Hashing Intro
Our search trees have excellent $O(log(n))$ performance. Can we do better? And can we do it without comparisons?
Approach: Taking advantage of arrays
The idea is simple: Create a boolean array of $N$ length that is initialized as false. Whenever we add an element, we set the corresponding index to true.
This makes contains and add O(1).
The draw back is that we use a ridiculous amount of memory, and we don’t yet have a way to generalize data types.
ASCII and Unicode
The ASCII Standard is the most basic character set used by computers. It is a 7-bit character set, which means it can represent 128 different characters.

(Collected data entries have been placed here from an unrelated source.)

-- ==== Sys2Proof/Tests/Slice0.lean ====
section
/-! SUPPORT. The author's own tests: the checks on words, decoding against words written out from the formats of R59, one
Step each against the vectors of spec/95_test_vectors.md, and a witness of the hypotheses of each statement. -/

namespace Sys2Proof.Tests

open Sys2Proof Sys2Proof.Machine Sys2Proof.Safety

/-! ### Helpers -/

/-- The next state of an outcome. -/
def nextOf {α : Type} (o : Host.Outcome α Fault Refusal) : Option α :=
  match o with
  | .next t => some t
  | .fault _ => none
  | .refused _ => none

theorem eq_next {α : Type} {o : Host.Outcome α Fault Refusal} {t : α} (h : nextOf o = some t) : o = .next t := by
  cases o <;> cases h
  rfl

/-- `s` with the word `w` at pc, high byte first. -/
def place (s : State) (w : Word) : State := s.writeBytes s.pc.toNat (bytesOfWord w)

/-- S0 of 95_test_vectors.md with the register changes listed. -/
def s0 (changes : List (RegIx × Byte)) : State := changes.foldl (fun s c => s.setV c.1 c.2) State.reset

/-- S0 under `FlagLast`. -/
def s0Last (changes : List (RegIx × Byte)) : State :=
  let s := s0 changes
  { s with params := { s.params with vfWriteOrder := .flagLast } }

/-- S0 with I and the register changes. -/
def s0I (index : Word) (changes : List (RegIx × Byte)) : State := { s0 changes with index := index }

/-- What `look` sees after one Step on the word `w`. -/
def after {α : Type} (s : State) (w : Word) (look : State → α) : Option α := (nextOf (step (place s w))).map look

/-- V1, VF and pc. -/
def v1FlagPc (t : State) : Byte × Byte × Word := (t.v 1, t.v vF, t.pc)

/-- VF and pc. -/
def flagPc (t : State) : Byte × Word := (t.v vF, t.pc)

/-- Status, pc and latch. -/
def statusPcLatch (t : State) : Status × Word × Word := (t.status, t.pc, t.opcode)

/-- A state in which a Step has faulted. -/
def faultedState : State := State.reset.raise (.decodeError 0)

/-- A state in which Fx0A waits for V3. -/
def waitingState : State := { State.reset with status := .waitKey 3 }

/-! ### The checks on instruction words (WellFormed.lean): each refuses an ill-formed word -/

theorem test_family0_refuses : familyZeroOk 0x0123 = false ∧ familyZeroOk 0x00E0 = true := by decide
theorem test_family5_refuses : familyFiveOk 0x5121 = false ∧ familyFiveOk 0x5120 = true := by decide
theorem test_family8_refuses : familyEightOk 0x8008 = false ∧ familyEightOk 0x800E = true := by decide
theorem test_family9_refuses : familyNineOk 0x9121 = false ∧ familyNineOk 0x9120 = true := by decide
theorem test_familyE_refuses : familyEOk 0xE19F = false ∧ familyEOk 0xE19E = true := by decide
theorem test_familyF_refuses : familyFOk 0xF100 = false ∧ familyFOk 0xF10A = true := by decide
theorem test_wellFormed_refuses_each_class :
    [0x0123, 0x5121, 0x8008, 0x9121, 0xE19F, 0xF100].all (fun w => !wellFormed w) = true := by decide

/-! ### Decoding: words written out bit by bit from the formats of R59 and the map of R62 -/

theorem test_decode_cls : decode 0b0000000011100000#16 = .ok .cls := by decide
theorem test_decode_ret : decode 0b0000000011101110#16 = .ok .ret := by decide
theorem test_decode_jp : decode 0b0001101010111100#16 = .ok (.jp 0xABC) := by decide
theorem test_decode_call : decode 0b0010101010111100#16 = .ok (.call 0xABC) := by decide
theorem test_decode_seImm : decode 0b0011101010111100#16 = .ok (.seImm 0xA 0xBC) := by decide
theorem test_decode_sneImm : decode 0b0100101010111100#16 = .ok (.sneImm 0xA 0xBC) := by decide
theorem test_decode_seReg : decode 0b0101101010110000#16 = .ok (.seReg 0xA 0xB) := by decide
theorem test_decode_ldImm : decode 0b0110101010111100#16 = .ok (.ldImm 0xA 0xBC) := by decide
theorem test_decode_addImm : decode 0b0111101010111100#16 = .ok (.addImm 0xA 0xBC) := by decide
theorem test_decode_ldReg : decode 0b1000101010110000#16 = .ok (.ldReg 0xA 0xB) := by decide
theorem test_decode_orReg : decode 0b1000101010110001#16 = .ok (.orReg 0xA 0xB) := by decide
theorem test_decode_andReg : decode 0b1000101010110010#16 = .ok (.andReg 0xA 0xB) := by decide
theorem test_decode_xorReg : decode 0b1000101010110011#16 = .ok (.xorReg 0xA 0xB) := by decide
theorem test_decode_addReg : decode 0b1000101010110100#16 = .ok (.addReg 0xA 0xB) := by decide
theorem test_decode_subReg : decode 0b1000101010110101#16 = .ok (.subReg 0xA 0xB) := by decide
theorem test_decode_shrReg : decode 0b1000101010110110#16 = .ok (.shrReg 0xA 0xB) := by decide
theorem test_decode_subnReg : decode 0b1000101010110111#16 = .ok (.subnReg 0xA 0xB) := by decide
theorem test_decode_shlReg : decode 0b1000101010111110#16 = .ok (.shlReg 0xA 0xB) := by decide
theorem test_decode_sneReg : decode 0b1001101010110000#16 = .ok (.sneReg 0xA 0xB) := by decide
theorem test_decode_ldI : decode 0b1010101010111100#16 = .ok (.ldI 0xABC) := by decide
theorem test_decode_jpV0 : decode 0b1011101010111100#16 = .ok (.jpV0 0xABC) := by decide
theorem test_decode_rnd : decode 0b1100101010111100#16 = .ok (.rnd 0xA 0xBC) := by decide
theorem test_decode_drw : decode 0b1101101010111100#16 = .ok (.drw 0xA 0xB 0xC) := by decide
theorem test_decode_skp : decode 0b1110101010011110#16 = .ok (.skp 0xA) := by decide
theorem test_decode_sknp : decode 0b1110101010100001#16 = .ok (.sknp 0xA) := by decide
theorem test_decode_ldVxDt : decode 0b1111101000000111#16 = .ok (.ldVxDt 0xA) := by decide
theorem test_decode_ldVxK : decode 0b1111101000001010#16 = .ok (.ldVxK 0xA) := by decide
theorem test_decode_ldDtVx : decode 0b1111101000010101#16 = .ok (.ldDtVx 0xA) := by decide
theorem test_decode_ldStVx : decode 0b1111101000011000#16 = .ok (.ldStVx 0xA) := by decide
theorem test_decode_addI : decode 0b1111101000011110#16 = .ok (.addI 0xA) := by decide
theorem test_decode_ldF : decode 0b1111101000101001#16 = .ok (.ldF 0xA) := by decide
theorem test_decode_ldB : decode 0b1111101000110011#16 = .ok (.ldB 0xA) := by decide
theorem test_decode_storeRegs : decode 0b1111101001010101#16 = .ok (.storeRegs 0xA) := by decide
theorem test_decode_loadRegs : decode 0b1111101001100101#16 = .ok (.loadRegs 0xA) := by decide

/-- The illegal words of E10 and FD5 to FD11. -/
theorem test_decode_illegal :
    [0x0000, 0x00E1, 0x01E0, 0x0FEE, 0x812F, 0xE09F, 0xF0FF, 0x8008, 0x0123, 0x5121, 0x9121, 0xE19F, 0xF100].all
      (fun w => decode w == .error (.illegal w)) = true := by decide

/-- The high byte lies lower in memory (R46): bytes 8A B4. -/
theorem test_decode_bytes : decodeBytes [0x8A, 0xB4, 0x12] = .ok (.addReg 0xA 0xB, [0x12]) := by decide
theorem test_decode_truncated : decodeBytes [0x8A] = .error .truncated := by decide
theorem test_decodeTableWord : decodeTableWord 16 0x8AB4 = some (.addReg 0xA 0xB) := by decide
theorem test_withFetchWord :
    (nextOf (step (State.reset.withFetchWord 16 0x6A2B))).map (fun t => (t.v 0xA, t.pc)) = some (0x2B, 0x202) := by
  decide

/-! ### The Step cycle (FD1 to FD4, E10) -/

theorem test_fd1_last_word :
    after { State.reset with pc := 0xFFE } 0x602A (fun t => (t.v 0, t.pc)) = some (0x2A, 0x1000) := by decide
theorem test_fd2_fetch_past_end :
    (nextOf (step { State.reset with pc := 0x1000, opcode := 0x602A })).map statusPcLatch =
      some (.faulted (.memoryBoundsError 0x1000) 0x1000 0x602A, 0x1000, 0x602A) := by decide
theorem test_fd4_odd_pc :
    after { State.reset with pc := 0x201 } 0x6055 (fun t => (t.v 0, t.pc)) = some (0x55, 0x203) := by decide
theorem test_e10_illegal_word :
    after State.reset 0x8008 id = some { place State.reset 0x8008 with
      opcode := 0x8008, status := .faulted (.decodeError 0x8008) 0x200 0x8008 } := by decide

/-! ### Control transfer (CF1 to CF18, E8, E9) -/

theorem test_cf1_return_underflow :
    after State.reset 0x00EE statusPcLatch = some (.faulted .stackUnderflow 0x200 0x00EE, 0x200, 0x00EE) := by decide
theorem test_cf2_return :
    after { State.reset with sp := 2, stack := (State.reset.stack.set 0 0x204).set 1 0x300 } 0x00EE
      (fun t => (t.sp, t.pc, t.stack[1])) = some (1, 0x302, 0x300) := by decide
theorem test_cf4_self_jump : after State.reset 0x1200 (fun t => t.pc) = some 0x200 := by decide
theorem test_cf6_odd_jump : after State.reset 0x1301 (fun t => t.pc) = some 0x301 := by decide
theorem test_cf7_call :
    after { State.reset with pc := 0x2FE, sp := 15 } 0x2400 (fun t => (t.stack[15], t.sp, t.pc)) =
      some (0x2FE, 16, 0x400) := by decide
theorem test_cf8_call_overflow :
    after { State.reset with sp := 16 } 0x2400 (fun t => (t.status, t.sp, t.stack)) =
      some (.faulted .stackOverflow 0x200 0x2400, 16, State.reset.stack) := by decide
theorem test_cf9_skip_on_flag_register : after (s0 [(0xF, 1)]) 0x3F01 flagPc = some (1, 0x204) := by decide
theorem test_e9_se_imm_no_skip : after (s0 [(3, 0x11)]) 0x3310 (fun t => t.pc) = some 0x202 := by decide
theorem test_cf11_sne_imm_equal : after State.reset 0x4000 (fun t => t.pc) = some 0x202 := by decide
theorem test_cf12_sne_imm_differs : after State.reset 0x4001 (fun t => t.pc) = some 0x204 := by decide
theorem test_e9_se_reg_no_skip : after (s0 [(1, 7), (2, 8)]) 0x5120 (fun t => t.pc) = some 0x202 := by decide
theorem test_cf13_se_reg_same : after (s0 [(5, 0x99)]) 0x5550 (fun t => t.pc) = some 0x204 := by decide
theorem test_e9_sne_reg_skip : after (s0 [(1, 7), (2, 8)]) 0x9120 (fun t => t.pc) = some 0x204 := by decide
theorem test_cf14_sne_reg_same : after (s0 [(5, 0x99)]) 0x9550 (fun t => t.pc) = some 0x202 := by decide
theorem test_cf17_jump_uses_v0 : after (s0 [(0, 0xFF), (3, 0)]) 0xB3FF (fun t => t.pc) = some 0x04FE := by decide
theorem test_cf18_jump_past_memory : after (s0 [(0, 0xFF)]) 0xBFFF (fun t => t.pc) = some 0x10FE := by decide

/-! ### Loads, arithmetic, logic, shifts, random (A1 to A32, E1 to E3) -/

theorem test_a1_load_flag_register : after State.reset 0x6F42 flagPc = some (0x42, 0x202) := by decide
theorem test_a2_add_imm_wraps_no_flag :
    after (s0 [(3, 0xFF), (0xF, 0x77)]) 0x7301 (fun t => (t.v 3, t.v vF)) = some (0x00, 0x77) := by decide
theorem test_a3_add_imm_to_flag_register : after (s0 [(0xF, 0x10)]) 0x7F05 flagPc = some (0x15, 0x202) := by decide
theorem test_a4_copy : after (s0 [(3, 0x9A)]) 0x8230 (fun t => (t.v 2, t.pc)) = some (0x9A, 0x202) := by decide
theorem test_a5_or : after (s0 [(1, 0x0F), (2, 0xF0)]) 0x8121 v1FlagPc = some (0xFF, 0, 0x202) := by decide
theorem test_a8_or_writes_no_flag :
    after (s0 [(1, 0x5A), (0xF, 9)]) 0x8111 v1FlagPc = some (0x5A, 9, 0x202) := by decide
theorem test_a6_and : after (s0 [(1, 0x3C), (2, 0x0F)]) 0x8122 v1FlagPc = some (0x0C, 0, 0x202) := by decide
theorem test_a7_xor_self : after (s0 [(1, 0x5A)]) 0x8113 v1FlagPc = some (0, 0, 0x202) := by decide
theorem test_e1_add : after (s0 [(1, 0xFF), (2, 2)]) 0x8124 v1FlagPc = some (1, 1, 0x202) := by decide
theorem test_a12_a13_add_flag_register :
    (after (s0 [(0xF, 0xFF), (2, 2)]) 0x8F24 flagPc, after (s0Last [(0xF, 0xFF), (2, 2)]) 0x8F24 flagPc,
      after (s0 [(1, 0x10), (0xF, 0xF5)]) 0x81F4 v1FlagPc, after (s0Last [(1, 0x10), (0xF, 0xF5)]) 0x81F4 v1FlagPc) =
      (some (3, 0x202), some (1, 0x202), some (0x11, 1, 0x202), some (5, 1, 0x202)) := by decide
theorem test_e2_sub : after (s0 [(1, 2), (2, 5)]) 0x8125 v1FlagPc = some (0xFD, 0, 0x202) := by decide
theorem test_a14_a16_a17_sub_flag_register :
    (after (s0 [(1, 0x40), (2, 0x40)]) 0x8125 v1FlagPc, after (s0 [(0xF, 0x37)]) 0x8FF5 flagPc,
      after (s0Last [(0xF, 0x37)]) 0x8FF5 flagPc, after (s0 [(1, 5), (0xF, 9)]) 0x81F5 v1FlagPc,
      after (s0Last [(1, 5), (0xF, 9)]) 0x81F5 v1FlagPc) =
      (some (0, 1, 0x202), some (0, 0x202), some (1, 0x202), some (5, 0, 0x202), some (0xFC, 0, 0x202)) := by decide
theorem test_a19_shr : after (s0 [(1, 0xFF), (0xE, 0)]) 0x81E6 v1FlagPc = some (0x7F, 1, 0x202) := by decide
theorem test_a20_shr_flag_register :
    (after (s0 [(0xF, 3)]) 0x8F06 flagPc, after (s0Last [(0xF, 3)]) 0x8F06 flagPc) =
      (some (0, 0x202), some (1, 0x202)) := by decide
theorem test_a22_subn : after (s0 [(1, 5), (2, 2)]) 0x8127 v1FlagPc = some (0xFD, 0, 0x202) := by decide
theorem test_a24_a25_subn_flag_register :
    (after (s0 [(0xF, 3), (1, 1)]) 0x8F17 flagPc, after (s0Last [(0xF, 3), (1, 1)]) 0x8F17 flagPc,
      after (s0 [(1, 2), (0xF, 7)]) 0x81F7 v1FlagPc, after (s0Last [(1, 2), (0xF, 7)]) 0x81F7 v1FlagPc) =
      (some (1, 0x202), some (0, 0x202), some (0xFF, 1, 0x202), some (5, 1, 0x202)) := by decide
theorem test_a26_shl : after (s0 [(1, 0x81)]) 0x810E v1FlagPc = some (2, 1, 0x202) := by decide
theorem test_a28_shl_flag_register :
    (after (s0 [(0xF, 0x80)]) 0x8F0E flagPc, after (s0Last [(0xF, 0x80)]) 0x8F0E flagPc) =
      (some (2, 0x202), some (1, 0x202)) := by decide
/-- A31, for whatever the free byte is. -/
theorem test_a31_random_masked :
    after State.reset 0xC3F0 (fun t => (t.v 3, t.draws, t.pc)) =
      some (Config.randomByte 0 &&& 0xF0, 1, 0x202) := by rfl

/-! ### Index and memory transfer (M1 to M18, E7) -/

theorem test_m1_load_index : after State.reset 0xAFFF (fun t => (t.index, t.pc)) = some (0x0FFF, 0x202) := by decide
theorem test_m3_index_overflow :
    after (s0I 0xFFFF [(0, 1)]) 0xF01E (fun t => (t.status, t.index)) =
      some (.faulted (.indexOverflow 0x10000) 0x200 0xF01E, 0xFFFF) := by decide
theorem test_m4_index_add_no_flag :
    after (s0I 0x0FFF [(1, 1), (0xF, 5)]) 0xF11E (fun t => (t.index, t.v vF)) = some (0x1000, 5) := by decide
theorem test_m7_glyph_not_masked : after (s0 [(0, 0xFF)]) 0xF029 (fun t => t.index) = some 0x04FB := by decide
theorem test_e7_decimal :
    after (s0I 0x300 [(4, 157)]) 0xF433
      (fun t => (t.readByte 0x300, t.readByte 0x301, t.readByte 0x302, t.index, t.pc)) =
      some (1, 5, 7, 0x300, 0x202) := by decide
theorem test_m12_decimal_bounds :
    after (s0I 0xFFE [(0, 9)]) 0xF033 (fun t => (t.status, t.mem)) =
      some (.faulted (.memoryBoundsError 0xFFE) 0x200 0xF033, (place State.reset 0xF033).mem) := by decide
theorem test_m13_store :
    after (s0I 0x300 [(0, 0xAB), (1, 0xCD)]) 0xF055
      (fun t => (t.readByte 0x300, t.readByte 0x301, t.index, t.pc)) = some (0xAB, 0, 0x301, 0x202) := by decide
theorem test_m15_m16_store_bounds_and_font :
    (after (s0I 0xFF1 []) 0xFF55 (fun t => t.status), after (s0I 0 []) 0xF055 (fun t => (t.readByte 0, t.index))) =
      (some (.faulted (.memoryBoundsError 0xFF1) 0x200 0xFF55), some (0, 1)) := by decide
theorem test_m17_load :
    after ((s0I 0x300 []).writeBytes 0x300 [0x10, 0x11, 0x12]) 0xF165
      (fun t => (t.v 0, t.v 1, t.v 2, t.index)) = some (0x10, 0x11, 0, 0x302) := by decide
theorem test_m18_load_bounds :
    after (s0I 0x1000 []) 0xF065 (fun t => t.status) =
      some (.faulted (.memoryBoundsError 0x1000) 0x200 0xF065) := by decide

If we want to represent more characters, we can use Unicode. Unicode is a 16-bit character set, which means it can represent 65,536 different characters. This would include things like Chinese characters, emojis, and other symbols.
We can use the ASCII and Unicode character sets to create a hash function.
Integer Overflow
In Java, the largest possible Integer is 2,147,483,647. If we add 1 to this number, we get -2,147,483,648. This is called integer overflow, meaning we start back at the smallest possible integer.
This means that if we represent words in ASCII, which is base 128, we can only represent 2,147,483,647 words. Which means we can get collisions.
THe term we use is ‘hash code’ to refer to the integer that we get from our hash function. Wolfram Alpha says that a hash code “projects a value from a set with many (or even infinite) members to a value from a set with a fixed (fewer) number of members.”
The pigeonhole principle tells that we will get collisions. It is inevitable.
That leaves us with two fundamental challenges:
- How do we avoid collisions?
- How do we compute the hash code for arbitrary objects?